Dataset entries:
= = = = =
-- ==== Sys2Proof/Certificates/Slice0/Obligations.lean ====
section
/-! DEFINITION. The statements for the provers. A word's statement names the agent `c` that issues it: `Runs i s c` says that the
word passes the checks of R34, R35, R36 and R76 and meets no armed check and no poison; what the word then leaves is said by
`OnlyThread`, `OnlyBlock` and `OnlyCore` (every byte of memory and every other register unchanged), and by what the thread holds. -/

open Sys2Proof
open Sys2Proof.Machine

/-- R21, R22, R24, R30: the decoder reads every word that the encoder forms, whatever its operands are, and leaves the bytes
after it alone. -/
def Obligations.DecodeEncode : Prop :=
  ∀ (i : Instr) (rest : List Byte), i.isWord = true → decode (encode i ++ rest) = .ok (i, rest)

/-- R22, R30: every bit of a word that decodes is a field of it or an MBZ bit that is 0, so the bytes can be read back from the
instruction. -/
def Obligations.EncodeDecode : Prop :=
  ∀ (bytes rest : List Byte) (i : Instr), decode bytes = .ok (i, rest) → i.isWord = true ∧ encode i ++ rest = bytes

/-- R22, R24, R30: words written out by hand, the byte of bits [7:0] first. -/
def Obligations.DecodedWords : Prop :=
  -- IADD v5, s1, %lane: opcode 0x10, D 0x05, A 0xC1, B 0xE1
  decode [0xE1, 0xC1, 0x05, 0x10] = .ok (.iadd (.v 5) (.s 1) (.sp .lane), []) ∧
  -- MOVI s31, -2: opcode 0x1A, D 0xDF, IMM16 0xFFFE
  decode [0xFE, 0xFF, 0xDF, 0x1A] = .ok (.movi (.s 31) 0xFFFE, []) ∧
  -- BRP p3 inverted, OFF20 0x8_0001: opcode 0x03, D 0b0111_1000
  decode [0x01, 0x00, 0x78, 0x03] = .ok (.brp 3 true 0x80001, []) ∧
  -- LIW s0, 0x12345678
  decode [0x00, 0x00, 0xC0, 0x61, 0x78, 0x56, 0x34, 0x12] = .ok (.liw (.s 0) 0x12345678, []) ∧
  -- CMP condition 5 into p2 of v0 and v1: opcode 0x41, D 0b0010_1010
  decode [0x01, 0x00, 0x2A, 0x41] = .ok (.cmp 5 2 (.v 0) (.v 1), []) ∧
  -- LDG v4 from the offset in v8 over t3, W 4, H 2: opcode 0x70, B 0b0111_0010
  decode [0x72, 0x08, 0x04, 0x70] = .ok (.ldg (.v 4) (.v 8) 3 4 2, []) ∧
  -- FENCE with PRED 0b0011, SUCC 0b1100, scope 2: opcode 0x80, D 0x3C, A 0b0100_0000
  decode [0x00, 0x40, 0x3C, 0x80] = .ok (.fence 3 12 2, []) ∧
  -- CPY with D s9, A s2 and the flags CHK and REL: opcode 0xB0, FLAGS 0b0010_0010
  decode [0x22, 0xC2, 0xC9, 0xB0] = .ok (.cpy (.s 9) (.s 2) ⟨false, false, true, 0, true, false⟩, []) ∧
  -- RFT: opcode 0xC0
  decode [0x00, 0x00, 0x00, 0xC0] = .ok (.rft, [])
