@[simp] theorem enterEngine_mem (s : State) (core opcode : Nat) (ms : List EngineMember) :
    (enterEngine s core opcode ms).mem = s.mem := by
  refine foldl_fst_mem _ (fun u xs m => ?_) _ _ _
  dsimp only
  split <;> rfl

@[simp] theorem arriveLatch_mem (c : Ctx) (opcode : Nat) (m : EngineMember) (s : State) :
    (c.arriveLatch opcode m s).mem = s.mem := by simp (disch := simp) [Ctx.arriveLatch, foldl_mem]

@[simp] theorem formatTrap_mem (c : Ctx) (reason : Nat) (s : State) : (c.formatTrap reason s).mem = s.mem := by
  simp [Ctx.formatTrap]

@[simp] theorem enterMatrix_mem (c : Ctx) (opcode : Nat) (m : EngineMember) (s : State) :
    (c.enterMatrix opcode m s).mem = s.mem := by simp [Ctx.enterMatrix]

@[simp] theorem withLut_mem (c : Ctx) (opcode : Nat) {body : State → State} (hb : ∀ u, (body u).mem = u.mem)
    (s : State) : (c.withLut opcode body s).mem = s.mem := by
  unfold Ctx.withLut
  split <;> simp [hb]

@[simp] theorem matrix_mem (c : Ctx) (i : Instr) (s : State) : (c.matrix i s).mem = s.mem := by
  unfold Ctx.matrix
  dsimp only
  split
  · split <;> simp
  · split
    · simp
    · split
      · simp
      · exact withLut_mem _ _ (by simp) _

/-! #### Completions -/

@[simp] theorem raiseLate_mem (s : State) (t : ThreadRef) (x : LateTrap) : (raiseLate s t x).mem = s.mem := by
  unfold raiseLate
  split <;> simp

@[simp] theorem countCheck_mem (s : State) (core : Nat) (cause : Cause) : (countCheck s core cause).mem = s.mem := by
  simp [countCheck]

@[simp] theorem accessError_mem (s : State) (t : ThreadRef) (space : Space) (xs : List LaneAccess) (ecc : Ecc) :
    (accessError s t space xs ecc).mem = s.mem := by
  unfold accessError
  split
  · rfl
  · rfl
  · split
    · split
      · simp
      · split <;> simp
    · simp

@[simp] theorem armedReads_mem (s : State) (t : ThreadRef) (space : Space) (xs : List LaneAccess) (n : Nat) :
    (armedReads s t space xs n).mem = s.mem := by
  unfold armedReads
  split <;> simp

@[simp] theorem raiseAll_mem (s : State) (t : ThreadRef) (xs : List LateTrap) : (raiseAll s t xs).mem = s.mem :=
  foldl_mem _ (by simp) _ _

@[simp] theorem writeLoad_mem (s : State) (t : ThreadRef) (x : LoadOp) (got : List (LaneAccess × RemoteEnd × List Byte × Bool)) :
    (writeLoad s t x got).mem = s.mem := by simp [writeLoad]

@[simp] theorem loadAfresh_mem (s : State) (w : Waiter) (half : Nat) (x : LoadOp) :
    (loadAfresh s w half x).mem = s.mem := by
  unfold loadAfresh
  split <;> simp

@[simp] theorem endEntry_mem (s : State) (t : ThreadRef) (x : LoadOp) (half e : Nat) (words : List Word)
    (pois failed : Word) : (endEntry s t x half e words pois failed).mem = s.mem := by
  unfold endEntry
  dsimp only
  split
  · rfl
  · split
    · rfl
    · refine (foldl_mem _ (fun u w => ?_) _ _).trans rfl
      split
      · split <;> simp
      · rfl

@[simp] theorem writeKeyed_mem (s : State) (t : ThreadRef) (x : LoadOp)
    (got : List (LaneAccess × RemoteEnd × List Byte × Bool)) : (writeKeyed s t x got).mem = s.mem := by
  refine (raiseAll_mem ..).trans ((foldl_mem _ (fun u y => ?_) _ _).trans rfl)
  dsimp only
  split <;> simp

theorem sendStore_mem {t : ThreadRef} {part : Nat} {xs ys : List LaneStore} {s u : State}
    (h : sendStore s t part xs = some (u, ys)) : u.mem = s.mem := by
  induction xs generalizing s u ys with
  | nil => cases h; rfl
  | cons x rest ih =>
    rw [sendStore] at h
    split at h
    · cases h
    next hs => exact mem_of_map_some h (fun _ => rfl) fun hv => (ih hv).trans (sendParts_mem hs)

@[simp] theorem setLanes_mem (s : State) (t : ThreadRef) (x : StoreOp) (ls : List LaneStore) :
    (setLanes s t x ls).mem = s.mem := rfl

@[simp] theorem dropStore_mem (s : State) (t : ThreadRef) (x : StoreOp) : (dropStore s t x).mem = s.mem := rfl

theorem sendAtomic_mem {t : ThreadRef} {part : Nat} {a : AtomicOp} {xs ys : List LaneStore} {s u : State}
    (h : sendAtomic s t part a xs = some (u, ys)) : u.mem = s.mem := by
  induction xs generalizing s u ys with
  | nil => cases h; rfl
  | cons x rest ih =>
    rw [sendAtomic] at h
    split at h
    · cases h
    next hs => exact mem_of_map_some h (fun _ => rfl) fun hv => (ih hv).trans (sendParts_mem hs)

@[simp] theorem writeResults_mem (s : State) (core block : Nat) (ws : List (Nat × Nat × List Byte)) :
    (writeResults s core block ws).mem = s.mem := foldl_mem _ (by simp) _ _

@[simp] theorem endMember_mem (s : State) (core : Nat) (m : EngineMember) (r : EngineResult) :
    (endMember s core m r).mem = s.mem := by
  unfold endMember
  split <;> simp

@[simp] theorem loadTable_mem (s : State) (core : Nat) (b : Block) (m : EngineMember) (r : EngineResult) :
    (loadTable s core b m r).mem = s.mem := by simp [loadTable]

@[simp] theorem endMatrix_mem (s : State) (core : Nat) (op : EngineOp) (block : Nat) (b : Block) :
    (endMatrix s core op block b).mem = s.mem := by simp (disch := simp) [endMatrix, foldl_mem]

@[simp] theorem endLadder_mem (s : State) (core : Nat) (o : LadderOp) (b : Block) :
    (endLadder s core o b).mem = s.mem := by
  unfold endLadder
  dsimp only
  split <;> simp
= = = = =
Only the lines from the beginning of the entries through the line bearing "def Obligations.DecodeEncode : Prop" should be returned, each exactly as written.

Output below –
-- ==== Sys2Proof/Certificates/Slice0/Obligations.lean ====
section
/-! DEFINITION. The statements for the provers. A word's statement names the agent `c` that issues it: `Runs i s c` says that the
word passes the checks of R34, R35, R36 and R76 and meets no armed check and no poison; what the word then leaves is said by
`OnlyThread`, `OnlyBlock` and `OnlyCore` (every byte of memory and every other register unchanged), and by what the thread holds. -/

open Sys2Proof
open Sys2Proof.Machine

/-- R21, R22, R24, R30: the decoder reads every word that the encoder forms, whatever its operands are, and leaves the bytes
after it alone. -/
def Obligations.DecodeEncode : Prop :=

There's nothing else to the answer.